Signed-off-by: Nolan Brubaker <nolan@nbrubaker.com>
---
 test/e2e/shared/aws.go | 39 +++++++++++++++++++++++++++++++++++++++
 1 file changed, 39 insertions(+)

diff --git a/test/e2e/shared/aws.go b/test/e2e/shared/aws.go
index 31a6ac283a..92bf96d044 100644
--- a/test/e2e/shared/aws.go
+++ b/test/e2e/shared/aws.go
@@ -474,6 +474,7 @@ func deleteResourcesInCloudFormation(prov client.ConfigProvider, t *cfn_bootstra
 	iamSvc := iam.New(prov)
 	temp := *renderCustomCloudFormation(t)
 	var (
+		iamUsers         []*cfn_iam.User
 		iamRoles         []*cfn_iam.Role
 		instanceProfiles []*cfn_iam.InstanceProfile
 		policies         []*cfn_iam.ManagedPolicy
@@ -484,6 +485,9 @@ func deleteResourcesInCloudFormation(prov client.ConfigProvider, t *cfn_bootstra
 	// temp.Resources is a map. Traversing that directly results in undetermined order.

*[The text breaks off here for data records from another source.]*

/-- `k` clock cycles of a delay whose prescaler is cleared take `k / CYCLES_PER_MS` off it, down to 0, and while it runs
the prescaler holds the cycles of the millisecond begun. -/
theorem clockCycle_iterate (hcycles : 0 < s.cfg.cyclesPerMs) (hp : s.presc = 0)
    (hs : s.state = .running ∨ s.state = .blanking) (hc : isDelayStep s.stepCode = true) (k : Nat) :
    ∃ (d : Half) (p : Nat), d.toNat = s.dlyCnt.toNat - k / s.cfg.cyclesPerMs
      ∧ (0 < d.toNat → p = k % s.cfg.cyclesPerMs) ∧ clockCycle^[k] s = { s with dlyCnt := d, presc := p } := by
  induction k with
  | zero => exact ⟨s.dlyCnt, s.presc, by simp, fun _ => by simp [hp], rfl⟩
  | succ k ih =>
    obtain ⟨d, p, hd, hpk, hk⟩ := ih
    rw [Function.iterate_succ_apply', hk]
    rcases Nat.eq_zero_or_pos d.toNat with hzero | hpos
    · have hmono := Nat.div_le_div_right (c := s.cfg.cyclesPerMs) (Nat.le_add_right k 1)
      exact ⟨d, p, by omega, fun h => absurd hzero h.ne', clockCycle_of_dlyCnt_zero hzero⟩
    rcases Decidable.em (p = s.cfg.cyclesPerMs - 1) with hlast | hlast
    · obtain ⟨hq, hr⟩ := succ_div_mod_of_last hcycles (hpk hpos ▸ hlast)
      refine ⟨d - 1#16, 0, by rw [dly_pred_toNat hpos, hq]; omega, fun _ => hr.symm, ?_⟩
      exact (clockCycle_wraps (s := { s with dlyCnt := d, presc := p }) hc hpos hlast).trans
        (tick_running (s := { s with dlyCnt := d, presc := 0 }) hs hc hpos)
    · obtain ⟨hq, hr⟩ := succ_div_mod_of_not_last hcycles (hpk hpos ▸ hlast)
      exact ⟨d, p + 1, by rw [hq, hd], fun _ => by rw [hr, hpk hpos],
        clockCycle_advances (s := { s with dlyCnt := d, presc := p }) hc hpos hlast⟩

/-- Settles O44: a delay of N is over exactly when `k / CYCLES_PER_MS` has reached N. -/
theorem delayLastsExactlyItsCycles : Obligations.DelayLastsExactlyItsCycles := by
  refine ⟨fun s hc hd =>
      ⟨clockCycle_wraps (isDelayStep_iff.mpr hc) hd, clockCycle_advances (isDelayStep_iff.mpr hc) hd⟩,
    fun s k hcfg hp hs hc => ?_⟩
  obtain ⟨-, -, -, -, hcycles⟩ := hcfg
  obtain ⟨d, p, hd, -, hk⟩ := clockCycle_iterate hcycles hp hs (isDelayStep_iff.mpr hc) k
  rw [hk]
  refine ⟨hd, ?_, rfl⟩
  show d.toNat = 0 ↔ _
  rw [hd, Nat.sub_eq_zero_iff_le, Nat.le_div_iff_mul_le hcycles]

end Sys2Proof.Machine
end

section
/-! PROOF. The order of a host transaction and another agent's step (60_exceptions.md R204). -/

namespace Sys2Proof.Machine

variable {s t u : State} {i : Instr} {w : HostWord}

/-! ## A host write outside IDLE -/

theorem endRead_eq_self (h : s.hostRdata = none) : s.endRead = s := by
  unfold State.endRead
  rw [← h]

theorem decodeHost_isWrite (hw : w.getLsbD 38 = true) :
    (isLockedWrite (decodeHost w) || isInertWrite (decodeHost w)) = true := by
  rw [show decodeHost w = decodeWrite (hostAddr w) (hostData w) from if_pos hw]
  exact decodeWrite_isWrite _ _

/-- The configuration lock (R161) leaves a host write nothing but to end the read before it. -/
theorem hostTurn_write_locked (hw : w.getLsbD 38 = true) (hs : s.state ≠ .idle) : hostTurn w s = .next s.endRead := by
  rcases Bool.or_eq_true_iff.mp (decodeHost_isWrite hw) with hi | hi
  · exact exec_lockedWrite hi hs
  · exact exec_inertWrite hi _

/-- No edge of the transition table leads to `IDLE`. -/
theorem ne_idle_of_isEdge {p p' : Phase} {c c' : MicroCode} (h : isEdge p c p' c' = true) : p' ≠ .idle := by
  have hmem := of_decide_eq_true h
  refine (?_ : ∀ e ∈ _, e.2.2.1 ≠ Phase.idle) _ hmem
  decide

theorem micro_ne_idle (hs : u.state ≠ .idle) (h : exec (decodeStep u.stepCode) u = .next t) : t.state ≠ .idle := by
  rcases micro_staysOrTakesEdge rfl h with ⟨hstays, -⟩ | hedge
  · rwa [hstays]
  · exact ne_idle_of_isEdge hedge

/-- A host write after a micro-operation outside `IDLE` changes nothing. -/
theorem hostTurn_write_after_micro (hw : w.getLsbD 38 = true) (hs : u.state ≠ .idle) (hr : u.hostRdata = none)
    (h : exec (decodeStep u.stepCode) u = .next t) : hostTurn w t = .next t := by
  have hread : t.hostRdata = none := (micro_kept h).1.hostRdata.trans hr
  rw [hostTurn_write_locked hw (micro_ne_idle hs h), endRead_eq_self hread]

/-- A transport's answer runs the micro-operation that waits for it, or is ignored. -/
theorem transportTurn_cases {a : Answer} (h : transportTurn a s = .next t) :
    exec (decodeStep s.stepCode) { s.endRead with txAnswer := some a } = .next t ∨ t = s.endRead := by
  unfold transportTurn at h
  split at h
  · exact .inl h
  · exact .inr (Host.Outcome.next.inj h).symm

/-! ## A host transaction and the timer or the byte stream -/

/-- The delay timer and the pending request replaced: what no host transaction reads or writes. -/
def State.withTimer (s : State) (d : Half) (n : Nat) (q : Option Pending) : State :=
  { s with dlyCnt := d, presc := n, txPending := q }

/-- A locked write is an effect under the lock, and the effect neither reads nor writes the timer or the request. -/
theorem lockedWrite_withTimer (hi : isLockedWrite i = true) : ∃ f, (∀ s, exec i s = .next (whenIdle f s))
    ∧ ∀ s d n q, f (State.withTimer s d n q) = (f s).withTimer d n q := by
  cases i <;> cases hi
  case wrCtrl data =>
    refine ⟨_, fun _ => rfl, fun s d n q => ?_⟩
    dsimp only
    cases ctrlFsReset data <;> cases ctrlStart data <;> rfl
  case wrFsData data =>
    refine ⟨_, fun _ => rfl, fun s d n q => ?_⟩
    dsimp only [State.withTimer]
    split <;> rfl
  all_goals exact ⟨_, fun _ => rfl, fun _ _ _ _ => rfl⟩

/-- A host transaction carries a change of the timer and the request through. -/
theorem exec_host_withTimer (hi : isHostInstr i = true) (h : exec i s = .next t) (d : Half) (n : Nat)
    (q : Option Pending) : exec i (s.withTimer d n q) = .next (t.withTimer d n q) := by
  simp only [isHostInstr, Bool.or_eq_true] at hi
  rcases hi with (hread | hlocked) | hinert
  · cases i <;> cases hread <;> cases h <;> rfl
  · obtain ⟨f, hf, hcomm⟩ := lockedWrite_withTimer hlocked
    obtain rfl := Host.Outcome.next.inj ((hf s).symm.trans h)
    rw [hf]
    by_cases hs : s.state = .idle
    · rw [whenIdle_idle hs, whenIdle_idle (s := s.withTimer d n q) hs, hcomm]
    · rw [whenIdle_locked hs, whenIdle_locked (s := s.withTimer d n q) hs]
  · obtain rfl := Host.Outcome.next.inj ((exec_inertWrite hinert s).symm.trans h)
    exact exec_inertWrite hinert _

theorem hostTurn_withTimer (h : hostTurn w s = .next t) (d : Half) (n : Nat) (q : Option Pending) :
    hostTurn w (s.withTimer d n q) = .next (t.withTimer d n q) :=
  exec_host_withTimer (decodeHost_isHostInstr w) h d n q

theorem HostEffect.of_hostTurn (h : hostTurn w s = .next t) : HostEffect s.endRead t :=
  HostEffect.of_exec h (decodeHost_isHostInstr w)

/-- A host transaction commutes with an accepted byte: it keeps the pending request. -/
theorem hostTurn_acceptByte (h : hostTurn w s = .next t) : hostTurn w (acceptByte s) = .next (acceptByte t) := by
  have hframe := (HostEffect.of_hostTurn h).frame
  have hd : t.dlyCnt = s.dlyCnt := by rw [hframe]; rfl
  have hn : t.presc = s.presc := by rw [hframe]; rfl
  have hq : t.txPending = s.txPending := by rw [hframe]; rfl
  refine (hostTurn_withTimer h s.dlyCnt s.presc (s.txPending.map Pending.accept)).trans (congrArg Host.Outcome.next ?_)
  rw [← hd, ← hn, ← hq]
  rfl

/-- A host transaction commutes with a step of the timer that does not look at the read data, and that changes nothing
while the host port is open. -/
theorem hostTurn_comm_of_frame {g : State → State} (hframe : ∃ d n, g s = s.withTimer d n s.txPending)
    (hread : ∀ r, g { s with hostRdata := r } = { g s with hostRdata := r })
    (hidle : s.state = .idle → g s = s ∧ g t = t) (h : hostTurn w s = .next t) : hostTurn w (g s) = .next (g t) := by
  by_cases hs : s.state = .idle
  · obtain ⟨hgs, hgt⟩ := hidle hs
    rwa [hgs, hgt]
  · obtain ⟨d, n, hg⟩ := hframe
    have hcomm := hostTurn_withTimer h d n s.txPending
    obtain ⟨r, rfl⟩ := (HostEffect.of_hostTurn h).eq_of_locked hs
    rw [hg, hcomm]
    refine congrArg Host.Outcome.next (Eq.symm ((hread r).trans ?_))
    rw [hg]
    rfl

theorem tick_hostRdata (s : State) (r : Option Word) :
    tick { s with hostRdata := r } = { tick s with hostRdata := r } := by
  dsimp only [tick]
  split <;> rfl

theorem clockCycle_hostRdata (s : State) (r : Option Word) :
    clockCycle { s with hostRdata := r } = { clockCycle s with hostRdata := r } := by
  dsimp only [clockCycle]
  split
  · split
    · exact tick_hostRdata { s with presc := 0 } r
    · rfl
  · rfl

/-- In `IDLE` and in `CONFIGURING` no delay runs. -/
theorem tick_outside_pass (hs : s.state = .idle ∨ s.state = .configuring) : tick s = s :=
  if_neg fun ⟨hpass, _⟩ => by rcases hs with hs | hs <;> simp [hs] at hpass

theorem not_delay_outside_pass (hs : s.state = .idle ∨ s.state = .configuring)
    (hl : s.state ∈ legalPhases s.stepCode) : isDelayStep s.stepCode = false := by
  have hcodes : ∀ c, .idle ∈ legalPhases c ∨ .configuring ∈ legalPhases c → isDelayStep c = false := by decide
  rcases hs with hs | hs <;> rw [hs] at hl
  · exact hcodes _ (.inl hl)
  · exact hcodes _ (.inr hl)

/-- From `IDLE` a host transaction leads to `IDLE` or, by START, to `CONFIGURING`. -/
theorem state_after_hostTurn (h : hostTurn w s = .next t) (hs : s.state = .idle) :
    t.state = .idle ∨ t.state = .configuring :=
  (HostEffect.of_hostTurn h).state_cases.imp_left (·.trans hs)

theorem hostTurn_tick (h : hostTurn w s = .next t) : hostTurn w (tick s) = .next (tick t) :=
  hostTurn_comm_of_frame ⟨_, _, (tick_frame s).1⟩ (tick_hostRdata s)
    (fun hs => ⟨tick_outside_pass (.inl hs), tick_outside_pass (state_after_hostTurn h hs)⟩) h

theorem hostTurn_clockCycle (h : hostTurn w s = .next t) (hl : s.state ∈ legalPhases s.stepCode) :
    hostTurn w (clockCycle s) = .next (clockCycle t) := by
  have hlt : t.state ∈ legalPhases t.stepCode := ((HostEffect.of_hostTurn h).staysOrTakesEdge hl).legal hl
  exact hostTurn_comm_of_frame ⟨_, _, (clockCycle_frame s).1⟩ (clockCycle_hostRdata s)
    (fun hs => ⟨(clockCycle_frame s).2 (not_delay_outside_pass (.inl hs) hl),
      (clockCycle_frame t).2 (not_delay_outside_pass (state_after_hostTurn h hs) hlt)⟩) h

/-! ## Every agent -/

/-- Settles O53, by the agent: outside `IDLE` the lock leaves a write nothing to do, and in `IDLE` the sequencer waits;
an ignored answer only ends a read; the timer and the byte stream share no field with the host port. -/
theorem hostWriteOrderIsUnobservable : Obligations.HostWriteOrderIsUnobservable := by
  refine ⟨fun w s t hw hs h => ?_, fun w a s t hw hs h => ?_, fun a s hs hc => ?_, fun w s t hw h => ?_,
    fun w s t h => ⟨hostTurn_tick h, hostTurn_clockCycle h, hostTurn_acceptByte h⟩⟩
  · exact ⟨s.endRead, hostTurn_write_locked hw hs, h, hostTurn_write_after_micro (u := s.endRead) hw hs rfl h⟩
  · refine ⟨s.endRead, hostTurn_write_locked hw hs, h, ?_⟩
    rcases transportTurn_cases h with hmicro | rfl
    · exact hostTurn_write_after_micro (u := { s.endRead with txAnswer := some a }) hw hs rfl hmicro
    · exact hostTurn_write_locked hw hs
  · refine ⟨?_, if_neg (by rw [hc]; decide)⟩
    show exec (decodeStep s.stepCode) s.endRead = .next s.endRead
    rw [hc]
    exact exec_waitStart_eq hs
  · have hread : t.hostRdata = none := exec_write_hostRdata (decodeHost_isWrite hw) h
    exact ⟨s.endRead, rfl, h, congrArg Host.Outcome.next (endRead_eq_self hread)⟩

end Sys2Proof.Machine
end

section
/-! PROOF. START and reset as the two ways between `IDLE` and the other states, what reset sets and what it abandons, and
a clock edge without input (70_reset_and_hazards.md R230 to R243). -/

namespace Sys2Proof.Machine

variable {s t : State}

/-! ## START leaves IDLE, and only reset leads back (R235) -/

theorem exec_wrCtrl_start {d : Word} (hd : ctrlStart d = true) (s : State) :
    ∃ t, exec (.wrCtrl d) s = .next t ∧ t.state ≠ .idle := by
  by_cases hs : s.state = .idle
  · exact ⟨_, exec_wrCtrl_idle hs d, (if_pos hd).trans_ne (by decide)⟩
  · exact ⟨s, exec_lockedWrite rfl hs, hs⟩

 	for _, val := range temp.Resources {
 		switch val.AWSCloudFormationType() {
+		case configservice.ResourceTypeAwsIamUser:
+			user := val.(*cfn_iam.User)
+			iamUsers = append(iamUsers, user)
 		case configservice.ResourceTypeAwsIamRole:
 			role := val.(*cfn_iam.Role)
 			iamRoles = append(iamRoles, role)
@@ -498,6 +502,19 @@ func deleteResourcesInCloudFormation(prov client.ConfigProvider, t *cfn_bootstra
 			groups = append(groups, group)
 		}
 	}
+	for _, user := range iamUsers {
+		By(fmt.Sprintf("deleting the following user: %q", user.UserName))
+		repeat := false
+		Eventually(func(gomega Gomega) bool {
+			err := DeleteUser(prov, user.UserName)
+			if err != nil && !repeat {
+				By(fmt.Sprintf("failed to delete user '%q'; reason: %+v", user.UserName, err))
+				repeat = true
+			}
+			code, ok := awserrors.Code(err)
+			return err == nil || (ok && code == iam.ErrCodeNoSuchEntityException)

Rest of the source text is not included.